Monday, November 4, 2013

be a chess master

"The chess master sits at the board. Now this is a metaphor. The board represents the puzzles and realities of life which we are going to call 3D. You live and you walk in the 3D. And the puzzles are based upon gravity, height, width, depth and time. All of these things are your reality and this is how you work. You have got to fit into all of them. And you do. And it’s the chess board of life. And before you make a move, as a chess master, what are you going to do? You are going to evaluate the potential reaction of your move. And there may be five or six of those depending on the puzzle before you: how many people are involved, sitting in a chair, talking to your boss; what is it?

Now the chess master is not done, for he will look at the highest potential of what that might be the reaction and plan the move around that reaction. Now he is up to two moves.

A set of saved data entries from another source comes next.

/-- A message by a trunk or a relay, its term not below MAT.TERM, to a device of the mat. HEARTBEAT: the path is alive and its tick noted; one from a
master makes its sender the master. LEASE_REQUEST from a candidate that a voter may grant is collected. LEASE_GRANT of the own request adds its
voter, and enough of them give the lease at the next boundary; LEASE_REFUSE is noted. TABLE_UPDATE, of 1 to 16 records, gathers with its sender, and
as the clock ends a record of the master at a member joins those to apply; TABLE_ACK from the master ends the resending of what it acknowledges.
(R427, R428, R430, R432, R433, R434, R441) -/
def Obligations.MatMessages : Prop :=
  ∀ (s : State) (path : Nat) (bs : List Byte), ready s = true →
    (matComes s 1 path bs → s.dev.matOwn = [] → (s.dev.n Od.MAT_STATE 0 = 2 ∨ s.dev.n Od.MAT_STATE 0 = 3 ∨ s.dev.n Od.MAT_STATE 0 = 4) →
      ∃ t, exec (.heartbeat path bs) s = .next t ∧ outsideKept s t ∧ bare t.dev = bare s.dev ∧
        t.dev.n Rg.MAT_HEARD (matFrom bs) path = s.clk.tick + 1 ∧ bit (t.dev.n Od.MAT_REACH 0 (matFrom bs)) path = true ∧
        t.dev.n Od.MAT_TERM 0 = ofBytesBE (sliceZ bs 4 8) ∧
        ((bs.getD 24 0).toNat = 4 → t.dev.n Od.MAT_MASTER 0 = matFrom bs ∧ t.dev.n Rg.MASTER_SEEN 0 = s.clk.tick + 1)) ∧
    (matComes s 2 path bs → s.dev.votes = true → bit (s.dev.n Od.MAT_CANDIDATES 0) (matFrom bs) = true → (bs.getD 32 0).toNat ≠ 1 →
      s.dev.n Rg.V_TERM 0 < ofBytesBE (sliceZ (bs.drop 24) 0 8) → s.dev.n Rg.V_END 0 ≤ s.clk.tick → s.dev.matReqs = [] →
      ∃ t, exec (.leaseRequest path bs) s = .next t ∧ outsideKept s t ∧
        bare t.dev = bare { s.dev with matReqs := [{ dev := matFrom bs, term := ofBytesBE (sliceZ (bs.drop 24) 0 8) }] } ∧
        t.dev.n Rg.V_COLLECT 0 = s.clk.tick + 1) ∧
    (matComes s 3 path bs → s.dev.n Rg.O_TERM 0 ≠ 0 → ofBytesBE (sliceZ (bs.drop 24) 0 8) = s.dev.n Rg.O_TERM 0 → (bs.getD 32 0).toNat = s.dev.me →
      ∃ t, exec (.leaseGrant path bs) s = .next t ∧ outsideKept s t ∧ t.dev.n Rg.O_GRANTS 0 = setBit (s.dev.n Rg.O_GRANTS 0) (matFrom bs) ∧
        (t.dev.leaseWon = true → Due.leaseHeld ∈ t.dev.dues) ∧
        ∀ (o : Obj) (i e : Nat), o.key i e ∉ Rg.O_GRANTS.key 0 0 :: matKeys bs → t.dev.get o i e = s.dev.get o i e) ∧
    (matComes s 4 path bs → s.dev.n Rg.O_TERM 0 ≠ 0 → ofBytesBE (sliceZ (bs.drop 24) 0 8) = s.dev.n Rg.O_TERM 0 →
      ∃ t, exec (.leaseRefuse path bs) s = .next t ∧ onlyWrites (Rg.O_REFUSED.key 0 0 :: matKeys bs) s t ∧
        t.dev.n Rg.O_REFUSED 0 = setBit (s.dev.n Rg.O_REFUSED 0) (matFrom bs)) ∧
    (∀ n, matComes s 5 path bs → (bs.getD 24 0).toNat = n → 0 < n → n ≤ 16 →
      ∃ t, exec (.tableUpdate path bs) s = .next t ∧ onlyWrites (matKeys bs) { s with dev := { s.dev with
        now := { s.dev.now with upds := s.dev.now.upds ++ (updatesOf n (bs.drop 28)).map fun u => (matFrom bs, u) } } } t) ∧
    (∀ m u, s.dev.now.upds = [(m, u)] → s.dev.n Od.MAT_STATE 0 = 2 → s.dev.n Od.MAT_MASTER 0 = m → s.dev.matShadow = [] →
      s.dev.updJoin s.clk = { s.dev with matApply := s.dev.matApply ++ [u]
                                         matOwn := s.dev.matOwn.filter fun v => !(u.origin == s.dev.me && v.num == u.num) }) ∧
    (matComes s 6 path bs → s.dev.n Od.MAT_MASTER 0 = matFrom bs → s.dev.me < 8 →
      ∃ t, exec (.tableAck path bs) s = .next t ∧ onlyWrites (matKeys bs) { s with dev := { s.dev with
        matOwn := s.dev.matOwn.filter fun u => decide (ofBytesBE (sliceZ (bs.drop 24) (4 * s.dev.me) 4) < u.num) } } t)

He is looking at the potential future of what might happen based on his projections and experience and intuition. He is calling upon an innate ability that not many have - a mind that computes future potentials. Now he is on his third move. What would happen if this took place and that took place, and he moved here and there? What would that cause from those players around him on the puzzle? What might they do? What is the highest potential? What if they did nothing and gave him another potential? What would he do then? He's up to four moves.


Do you see where this is going? You are not a chess master unless you've got five moves ahead. You have got to look at every potential that might occur. And what that opponent, the one who has to interface with you might do. Up to five moves. Can you imagine the brain power it takes for this? And then he moves his piece. The chess master has a certain amount of time to compute that. He does and he sits there. You can watch his brain move, as he looks around the board and examines life.”
He knows the future projection of the choices.